Die erste Verteidigungslinie sollte aus Maßnahmen wie Ratenbegrenzung, IP-Filterung und Geoblocking bestehen, wie SoSafe erklärt. Diese Grundmaßnahmen filtern bekannte bösartige Quellen heraus, bevor der Traffic überhaupt den Server erreicht.

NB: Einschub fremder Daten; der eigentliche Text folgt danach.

-- ==== Sys2Proof/Machine/Operands.lean ====
section
/-! DEFINITION. Every operand form (spec/30_encoding.md R94) with the check the spec makes on it: the
bank number, the bank with an instance (`BANK`), the configuration operands (`CHECKCFG`), the input
descriptor (`CHECKIN`). Each either raises its error or hands the operand's value to the rest of the
command, so every command makes its checks before its first write (spec/60_exceptions.md R283). -/

namespace Sys2Proof.Machine

/-- The bank number of a command that does not need an instance there: `≥ NCTX` is `IllegalCommand`
(R96 (c), R285). The decoder never yields such a number. DEDUCED (log 12). -/
def withSlot (c : BankNo) (s : State) (k : Bank → Host.Outcome State Fault Refusal) :
    Host.Outcome State Fault Refusal :=
  match s.bank? c with
  | none => raise .illegalCommand s
  | some b => k b

/-- `BANK(c)` (spec/40_context.md R136): the bank must hold an instance, else `NoInstance`. -/
def withInstance (c : BankNo) (s : State) (k : Bank → Host.Outcome State Fault Refusal) :
    Host.Outcome State Fault Refusal :=
  withSlot c s fun b => if b.valid then k b else raise .noInstance s

/-- `CHECKCFG(hsize, rounds)` (R120). -/
def withSetup (hsize rounds : Byte) (s : State) (k : Setup → Host.Outcome State Fault Refusal) :
    Host.Outcome State Fault Refusal :=
  match setupOf? hsize rounds with
  | none => raise .configuration s
  | some st => k st

/-- The descriptor names a present input inside `IN` (R121, R62); the sum is of natural numbers. -/
def descAdmitted (d : Desc) (inSize : Nat) : Bool :=
  d.present && decide (d.off.toNat + d.len.toNat ≤ inSize)

/-- The bytes of `IN` a descriptor names, lowest address first (R61, R69). -/
def State.inputBytes (s : State) (d : Desc) : List Byte :=
  Memory.readRange s.input d.off.toNat d.len.toNat

/-- `CHECKIN(P, OFF, LEN)` (R121), then the bytes named. -/
def withInput (d : Desc) (s : State) (k : List Byte → Host.Outcome State Fault Refusal) :
    Host.Outcome State Fault Refusal :=
  if descAdmitted d s.inSize then k (s.inputBytes d) else raise .invalidInput s

/-- The configuration of a bank whose registers can take bytes: `CFG` legal (R22) and `BUFLEN` within
the precondition of `APPEND` (R24, R123). -/
def Bank.ready? (b : Bank) : Option Setup :=
  if b.buflen.toNat < 128 then setupOfCfg? b.cfg else none

/-- The configuration of a bank about to be fed. A valid bank always has one (`State.Inv`); where the
registers hold values the spec says cannot occur, it gives no effect and the model faults (log 9). -/
def withReady (b : Bank) (k : Setup → Host.Outcome State Fault Refusal) :
    Host.Outcome State Fault Refusal :=
  match b.ready? with
  | none => .fault .impossibleBank
  | some st => k st

end Sys2Proof.Machine
end

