-- ==== Sys2Proof/Machine/HexCodec.lean ====
section
/-! DEFINITION. The hex codec: HEXENC, HEXVAL and the digit alphabet (spec/44_hexcodec.md R260 to
R262). There is no decode command (R263). -/

namespace Sys2Proof.Machine

/-- `DIGIT(v)` (R262): `0`-`9`, `a`-`f`. -/
def hexDigit (v : BitVec 4) : Byte :=
  if v.toNat ≤ 9 then 0x30 + v.setWidth 8 else 0x61 + (v.setWidth 8 - 10)

/-- `HEX(bytes)` (R262): two digits per byte, most significant nibble first. -/
def hexOf (bytes : List Byte) : List Byte :=
  bytes.flatMap fun b => [hexDigit (b.extractLsb' 4 4), hexDigit (b.extractLsb' 0 4)]

/-- `HEXENC off, len` (R260). -/
def execHexenc (d : Desc) (s : State) : Host.Outcome State Fault Refusal :=
  withInput d s fun bytes =>
  respond 0 (hexOf bytes) s

/-- `HEXVAL off, len` (R261): even length and hex digits only, else `FormatError`. -/
def execHexval (d : Desc) (s : State) : Host.Outcome State Fault Refusal :=
  withInput d s fun bytes =>
  if d.len.toNat % 2 = 1 then raise .format s
  else if bytes.all isHex then respond 0 [] s
  else raise .format s

end Sys2Proof.Machine
end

Unterschied zu DoS-Angriff

Ein DoS-Angriff (Denial of Service) stammt von einer einzelnen Quelle und ist leichter abzuwehren, da die IP-Adresse identifizierbar ist. DDoS nutzt die Verteilung über viele Geräte, um die Abwehr zu erschweren – ExpressVPN beschreibt diesen Unterschied als zentrale Herausforderung.

Wie funktioniert ein DDoS-Angriff?

Angreifer kapern zunächst Tausende Geräte und installieren darauf Malware, die ferngesteuert werden kann. Diese Botnets senden dann synchronisierte Anfragen an das Ziel – oft gefälschte UDP-Pakete oder HTTP-Requests. Die Server können die Flut nicht verarbeiten und werden langsam oder unresponsive. Beliebte Methoden sind UDP-Floods, SYN-Floods und HTTP-Floods.

Was zu beachten ist

IPS und Firewalls bieten nur begrenzten Schutz gegen raffinierte DDoS-Angriffe – Hornetsecurity warnt davor, sich allein auf diese Maßnahmen zu verlassen.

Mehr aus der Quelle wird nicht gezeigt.